3.2. CNN-Based Model

Given a set of images, CNN-based methods automatically extract discrimination features and train a network model [16]. In fingerprint PAD, CNN-based methods generally outperform FNN-based methods in terms of accuracy [10]. As shown in Figure 1, our CNN-based model employs two different types of CNNs: CNN#1 and CNN#2. In our prior study, various combinations of FNNs and CNNs were evaluated to identify the most optimal combination for our fusion mechanism. Overall, it was observed that the fusion of one FNN and two different CNNs provided superior performance compared to other combinations, such as the fusion of one FNN and one CNN. This implies that different CNNs can complement each other by analyzing different features. We also evaluated combinations of more than two CNNs, but their detection performance did not improve significantly, while their inference time increased dramatically. Hence, to obtain the optimal PAD performance, we designed our method to fuse one FNN and two CNNs.

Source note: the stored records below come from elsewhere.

-- ==== Sys2Proof/Tests/Slice0.lean ====
section
/-!
SUPPORT. Tests: the ill-formed terms each check refuses, one word per instruction written out from its encoding, the
spec's own vectors (95_test_vectors.md) one step each, and for every statement with hypotheses a witness that
meets them, at a boundary of their range where there is one.
-/

namespace Sys2Proof.Tests

open Sys2Proof Sys2Proof.Machine

/-! ## WellFormed: each check refuses an ill-formed term -/

theorem test_wf_literal_too_wide : (Instr.loadv 0 0x2000000#32).wf = false := by decide

theorem test_wf_literal_largest : (Instr.loadv 7 0x1FFFFFF#32).wf = true := by decide

theorem test_wf_map_missing_row : OpMap.hasFourteenRows (Config.opmap.take 13) = false := by decide

theorem test_wf_map_repeated_op : OpMap.namesEveryOp (.add :: Config.opmap.drop 1) = false := by decide

theorem test_wf_map_halt_elsewhere : OpMap.haltIsSeven (Config.opmap.drop 1) = false := by decide

theorem test_wf_map_default : OpMap.wf Config.opmap = true := by decide

theorem test_wf_image_too_long : imageWf (List.replicate 4294967296 0#32) = false := by
  rw [imageWf, List.length_replicate]; decide

theorem test_wf_image_empty : imageWf [] = true := by decide

theorem test_wf_memory_unsorted : Memory.wf [(1, Segment.zeros 0), (0, Segment.zeros 0)] = false := by decide

theorem test_wf_memory_listed_zero : Memory.wf [(0, { len := 1, words := [(0, 0#32)] })] = false := by decide

/-! ## Decode: the word of each instruction, bit 31 first, from the tables of R72 to R76 -/

theorem test_decode_cmov : decode 0b00000000000000000000000001010011#32 = .ok (.cmov 1 2 3) := by decide

theorem test_decode_sload : decode 0b00010000000000000000000110010101#32 = .ok (.sload 6 2 5) := by decide

theorem test_decode_sstore : decode 0b00100000000000000000000010011100#32 = .ok (.sstore 2 3 4) := by decide

theorem test_decode_add_ignores_bits : decode 0b00111111111111111111111001010011#32 = .ok (.add 1 2 3) := by decide

theorem test_decode_mul : decode 0b01000000000000000000000100100011#32 = .ok (.mul 4 4 3) := by decide

theorem test_decode_div : decode 0b01010000000000000000000010001000#32 = .ok (.div 2 1 0) := by decide

theorem test_decode_nand : decode 0b01100000000000000000000111111110#32 = .ok (.nand 7 7 6) := by decide

theorem test_decode_halt_ignores_bits : decode 0b01111010101111001101111011110000#32 = .ok .halt := by decide

theorem test_decode_map_ignores_bits : decode 0b10001111111111111111111111010011#32 = .ok (.map 2 3) := by decide

theorem test_decode_unmap : decode 0b10010000000000000000000000000010#32 = .ok (.unmap 2) := by decide

theorem test_decode_out : decode 0b10100000000000000000000000000111#32 = .ok (.out 7) := by decide

theorem test_decode_in_ignores_bit_three : decode 0b10110000000000000000000000001000#32 = .ok (.inp 0) := by decide

theorem test_decode_loadp : decode 0b11000000000000000000000000010110#32 = .ok (.loadp 2 6) := by decide

theorem test_decode_loadv_bit_24_is_literal :
    decode 0b11010001111111111111111111111111#32 = .ok (.loadv 0 0x1FFFFFF#32) := by decide

theorem test_decode_loadv_register_field : decode 0b11011110000000000000000000000001#32 = .ok (.loadv 7 1#32) := by decide

theorem test_decode_illegal : decode 0b11100000000000000000000000000000#32 = .error (.invalidOpcode 0xE0000000#32) := by decide

theorem test_encode_sload : encode (.sload 6 2 5) = 0x10000195#32 := by decide

theorem test_encode_loadv : encode (.loadv 7 1#32) = 0xDE000001#32 := by decide

theorem test_table_word : decodeTableWord 32 0xC0000016 = some (.loadp 2 6) := by decide

/-- The image bytes of program P1 (R203). -/
theorem test_image_bytes : imageOfBytes [0xD0#8, 0x00#8, 0x00#8, 0x48#8, 0xA0#8, 0x00#8, 0x00#8, 0x00#8] =
    some [0xD0000048#32, 0xA0000000#32] := by decide

/-! ## The small states of the tests -/

/-- A running machine with the program P1 in segment 0, segment 1 holding 10 and 20, two tokens supplied. -/
def demo : State :=
  { State.reset with
    segs := [(0, Segment.ofWords [0xD0000048#32, 0xA0000000#32, 0x70000000#32]),
      (1, { len := 2, words := [(0, 10#32), (1, 20#32)] })]
    alloc := .reference [] 2
    input := [.byte 0x41#8, .eof] }

/-- `demo` with registers set. -/
def demoWith (rs : List (Reg × Word)) : State := rs.foldl (fun s p => s.setReg p.1 p.2) demo

/-- The next state of an outcome, if it has one. -/
def after (o : Host.Outcome State Fault Refusal) : Option State :=
  match o with
  | .next s => some s
  | .fault _ => none
  | .refused _ => none

/-- A register after executing an instruction in `demo` with registers set. -/
def regAfter (i : Instr) (rs : List (Reg × Word)) (r : Reg) : Option Word :=
  (after (exec i (demoWith rs))).map fun s => s.reg r

/-- The run state after executing an instruction in `demo` with registers set. -/
def runAfter (i : Instr) (rs : List (Reg × Word)) : Option RunState :=
  (after (exec i (demoWith rs))).map fun s => s.run

/-! ## One step of each instruction, from the vectors of 95_test_vectors.md -/

/-- V-A3. -/
theorem test_cmov_moves : regAfter (.cmov 1 2 3) [(1, 5#32), (2, 9#32), (3, 0x80000000#32)] 1 = some 9#32 := by decide

/-- V-A2. -/
theorem test_cmov_keeps : regAfter (.cmov 1 2 3) [(1, 5#32), (2, 9#32), (3, 0#32)] 1 = some 5#32 := by decide

/-- V-A8. -/
theorem test_add : regAfter (.add 1 2 3) [(2, 0xDEADBEEF#32), (3, 0xCAFEBABE#32)] 1 = some 0xA9AC79AD#32 := by decide

/-- V-A9: sources are read before the destination is written. -/
theorem test_add_reads_first : regAfter (.add 1 1 1) [(1, 0x80000001#32)] 1 = some 2#32 := by decide

/-- V-A14. -/
theorem test_mul : regAfter (.mul 1 2 3) [(2, 0xDEADBEEF#32), (3, 0xCAFEBABE#32)] 1 = some 0x88CF5B62#32 := by decide

/-- V-A21. -/
theorem test_nand : regAfter (.nand 1 2 3) [(2, 0xFFFF0000#32), (3, 0x0FF0F00F#32)] 1 = some 0xF00FFFFF#32 := by decide

/-- V-A32. -/
theorem test_div_overwrites_divisor : regAfter (.div 3 2 3) [(2, 100#32), (3, 7#32)] 3 = some 14#32 := by decide

/-- V-A26. -/
theorem test_div_unsigned : regAfter (.div 1 2 3) [(2, 0x80000000#32), (3, 0xFFFFFFFF#32)] 1 = some 0#32 := by decide

/-- V-A34. -/
theorem test_loadv_clears_upper_bits :
    regAfter (.loadv 1 0x1FFFFFF#32) [(1, 0xFFFFFFFF#32)] 1 = some 0x01FFFFFF#32 := by decide

/-- The example of R121: handle in B, offset in C. -/
theorem test_sload : regAfter (.sload 3 2 4) [(2, 1#32), (4, 1#32)] 3 = some 20#32 := by decide

/-- V-M7: the handle is checked before the offset. -/
theorem test_sload_unmapped : runAfter (.sload 3 1 2) [(1, 9#32), (2, 0xFFFFFFFF#32)] =
    some (.faulted (.invalidSegment 9#32)) := by decide

/-- V-M8: handle in A, offset in B, value in C. -/
theorem test_sstore : (after (exec (.sstore 1 2 3) (demoWith [(1, 1#32), (2, 0#32), (3, 0xDEADBEEF#32)]))).map
    (fun s => Memory.seg? s.segs 1#32) = some (some { len := 2, words := [(0, 0xDEADBEEF#32), (1, 20#32)] }) := by decide

/-- Storing 0 unlists the word, so that equal memories are equal data. -/
theorem test_sstore_zero : (after (exec (.sstore 1 2 3) (demoWith [(1, 1#32), (2, 0#32), (3, 0#32)]))).map
    (fun s => Memory.seg? s.segs 1#32) = some (some { len := 2, words := [(1, 20#32)] }) := by decide

/-- V-M1, under the reference policy with handle 1 already issued. -/
theorem test_map : regAfter (.map 2 3) [(3, 4#32)] 2 = some 2#32 := by decide

/-- V-M19: 5 words are used, 3 more exceed a capacity of 7. -/
theorem test_map_exhausted : (after (exec (.map 2 3) { demoWith [(3, 3#32)] with capacity := some 7 })).map
    (fun s => s.run) = some (.faulted .resourceExhausted) := by decide

/-- V-M11. -/
theorem test_unmap : (after (exec (.unmap 1) (demoWith [(1, 1#32)]))).map
    (fun s => (Memory.mapped s.segs 1#32, s.alloc, s.reg 1)) = some (false, .reference [1#32] 2, 1#32) := by decide

/-- V-M10. -/
theorem test_unmap_zero : runAfter (.unmap 0) [] = some (.faulted (.invalidRelease 0#32)) := by decide

/-- V-M17: segment 0 becomes a copy of segment 1, which stays. -/
theorem test_loadp_copies : (after (exec (.loadp 1 2) (demoWith [(1, 1#32), (2, 7#32)]))).map
    (fun s => (Memory.seg? s.segs 0#32 == Memory.seg? s.segs 1#32, Memory.lengthAt s.segs 0#32, s.pc)) =
      some (true, some 2, 7#32) := by decide

/-- V-M16. -/
theorem test_loadp_jumps : (after (exec (.loadp 0 1) (demoWith [(1, 9#32)]))).map
    (fun s => (s.pc, s.segs == demo.segs)) = some (9#32, true) := by decide

/-- V-C3. -/
theorem test_out : (after (exec (.out 0) (demoWith [(0, 255#32)]))).map (fun s => s.out) = some [0xFF#8] := by decide

/-- V-C4. -/
theorem test_out_too_large : runAfter (.out 1) [(1, 256#32)] = some (.faulted (.invalidOutput 256#32)) := by decide

/-- V-C6. -/
theorem test_in_byte : regAfter (.inp 3) [(3, 0x12345678#32)] 3 = some 0x41#32 := by decide

/-- V-C8 and V-C11: end-of-input, then whatever comes next. -/
theorem test_in_eof : (after (exec (.inp 3) { demo with inPos := 1 })).map (fun s => (s.reg 3, s.inPos)) =
    some (0xFFFFFFFF#32, 2) := by decide

/-- The example of R155. -/
theorem test_halt : (after (exec .halt (demo.setPc 2#32))).map (fun s => (s.run, s.pc)) = some (.halted, 2#32) := by decide

/-- V-F5, as a step. -/
theorem test_step_invalid_opcode : (after (step (State.reset.withFetchWord 32 0xE0000000))).map (fun s => (s.run, s.pc)) =
    some (.faulted (.invalidOpcode 0xE0000000#32), 0#32) := by decide

/-- A placed word is the first instruction after reset. -/
theorem test_step_first_instruction : (after (step (State.reset.withFetchWord 32 0xD0000048))).map
    (fun s => (s.reg 0, s.pc, s.run)) = some (0x48#32, 1#32, .running) := by decide

/-- V-F8: 6 bytes are refused. -/
theorem test_boot_six_bytes :
    boot (some [0xD0#8, 0#8, 0#8, 0x48#8, 0xA0#8, 0#8]) Config.opmap [] none true = .fault (.faulted .loadFault) := rfl

/-- The codes of R170 are 1 to 9. -/
theorem test_cause_codes : [Cause.invalidOpcode 0#32, .fetchOutOfBounds 0#32, .invalidSegment 0#32,
    .segmentOutOfBounds 0#32 0#32, .invalidRelease 0#32, .divisionByZero, .invalidOutput 0#32, .loadFault,
    .resourceExhausted].map Cause.code = [1, 2, 3, 4, 5, 6, 7, 8, 9] := by decide

/-! ## Witnesses: encoding and reset -/

/-- An admissible opcode map other than the default one: opcode 0 is LOADV and opcode 13 is CMOV. -/
def otherMap : OpMap :=
  [.loadv, .sload, .sstore, .add, .mul, .div, .nand, .halt, .map, .unmap, .out, .inp, .loadp, .cmov]

/-- A machine reset under that map decodes by it: opcode 0 loads the literal 0x53 into register 0 (R7). -/
theorem test_step_under_other_map :
    ((after (bootWords [0x00000053#32] otherMap [] none true)).bind fun s => after (step s)).map
      (fun s => (s.reg 0, s.pc, s.run)) = some (0x53#32, 1#32, .running) := by decide

theorem witness_DecodeOfEncodeUnderEveryOpcodeMap :
    OpMap.wf otherMap = true ∧ otherMap ≠ Config.opmap ∧ (Instr.loadv 7 0x1FFFFFF#32).wf = true := by decide

theorem witness_EncodeOfDecodeIsCanonicalWord :
    OpMap.wf Config.opmap = true ∧ decodeWith Config.opmap 0x3FFFFE53#32 = .ok (.add 1 2 3) := by decide

theorem witness_IgnoredBitsDoNotAffectDecoding :
    OpMap.wf otherMap = true ∧ otherMap[opcodeField 0x8FFFFFD3#32]? = some .map ∧ opcodeField 0x7FFFFFFF#32 = 7 ∧
      31 < 32 := by decide

theorem witness_EveryWordIsAnInstructionOrIllegal :
    OpMap.wf otherMap = true ∧ opcodeField 0xDFFFFFFF#32 < 14 ∧ 14 ≤ opcodeField 0xE0000000#32 := by decide

theorem witness_ImageBytesAreBigEndianWords :
    ([0xD0#8, 0#8, 0#8, 0x48#8] : List Byte).length % 4 = 0 ∧ ([] : List Byte).length % 4 = 0 ∧
      ([0xD0#8, 0#8, 0#8, 0x48#8, 0xA0#8, 0#8] : List Byte).length % 4 ≠ 0 := by decide

theorem witness_ResetRefusesExactlyTheBadImages :
    (List.replicate 6 0#8).length % 4 ≠ 0 ∧ 4 * 4294967296 ≤ (List.replicate (4 * 4294967296) 0#8).length ∧
      (∃ cap, some 2 = some cap ∧ 4 * cap < (List.replicate 12 0#8).length) ∧
      (∀ cap, some 3 = some cap → (List.replicate 12 0#8).length ≤ 4 * cap) := by
  refine ⟨by decide, by rw [List.length_replicate], ⟨2, rfl, by decide⟩, fun cap h => ?_⟩
  cases h; decide

theorem witness_ResetStateIsTheTableOfInitialValues :
    (∃ s, bootWords [0x70000000#32] otherMap [.eof] (some 1) false = .next s) ∧
      ∃ s, bootWords [0x70000000#32] Config.opmap [] none true = .next s := ⟨⟨_, rfl⟩, _, rfl⟩

theorem witness_EveryBootMeetsInvariant :
    OpMap.wf otherMap = true ∧ ∃ s, boot (some [0x70#8, 0#8, 0#8, 0#8]) otherMap [.byte 0#8] none true = .next s :=
  ⟨by decide, _, rfl⟩

/-! ## Witnesses: the invariant holds of a concrete state that is not the reset state -/

theorem demo_mapped (h : Word) : Memory.mapped demo.segs h = (decide (h = 0#32) || decide (h = 1#32)) := by
  have e : demo.segs = assocSet (1#32).toNat { len := 2, words := [(0, 10#32), (1, 20#32)] }
      (assocSet 0 (Segment.ofWords [0xD0000048#32, 0xA0000000#32, 0x70000000#32]) []) := rfl
  rw [e, Memory.mapped_set, Memory.mapped_set_zero, Bool.or_comm]
  simp [Memory.mapped, Memory.seg?]

/-- `demo` with any registers, pc, capacity of at least 5 words and supplied input meets the invariant. -/
theorem demo_inv (x : Vector Word 8) (pc : Word) (cap : Option Nat) (hc : ∀ n, cap = some n → 5 ≤ n) :
    State.Inv { demo with x, pc, capacity := cap } where
  memory := (by decide : Memory.wf demo.segs = true)
  program := by rw [show ({ demo with x, pc, capacity := cap } : State).segs = demo.segs from rfl, demo_mapped]; rfl
  alloc := by
    show Alloc.agrees (.reference [] 2) demo.segs
    refine ⟨by decide, by decide, List.nodup_nil, by simp, fun h hm => ?_, fun h h0 hlt => ?_⟩
    · rw [demo_mapped] at hm
      rcases (by simpa using hm : h = 0#32 ∨ h = 1#32) with rfl | rfl <;> decide
    · have h1 : h = 1#32 := by
        apply BitVec.eq_of_toNat_eq
        have : h.toNat ≠ 0 := fun e => h0 (BitVec.eq_of_toNat_eq e)
        show h.toNat = 1
        omega
      simp [demo_mapped, h1]
  input := Nat.zero_le _
  capacity := (State.fits_iff _ _).mpr hc
  loaded := by simp [demo, State.reset]
  opmap := Config.opmap_wf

As shown in Figure 2a, CNN#1 architecture consists of four convolution layers followed by a dense layer. The core layers comprising CNN#1 are as follows: (1) A convolution layer extracts image patterns in the input image by convolving a filter (3 × 3) over the pixels of the input image. For convolution 1, 2, and 3, the number of convolution filters is 32, 64, and 128, respectively; (2) A pooling layer subsamples the small blocks (2 × 2) extracted from the following convolution layers; (3) A dense layer connects all neurons in the previous layers to every single neuron; (4) As activation functions, a rectified linear unit (RELU) layer follows the convolution layers, and a Softmax layer follows the dense layer for final classification. For CNN#1, the number of parameters is 106,048. Meanwhile, as shown in Figure 2b, the CNN#2 architecture consists of nine residual blocks followed by a dense layer. A residual block is formed by combining several convolution layers into a single block, as illustrated in Figure 2b. It enables effective weight optimization by including a shortcut for adding an identity matrix to consecutive convolution layers. The core layers comprising CNN#2 are as follows: convolution layer, pooling layer, batch normalization layer, dense layer, RELU layer, and Softmax layer. The number of convolution filters for all convolution layers is 64. For CNN#2, the number of parameters is 672,032.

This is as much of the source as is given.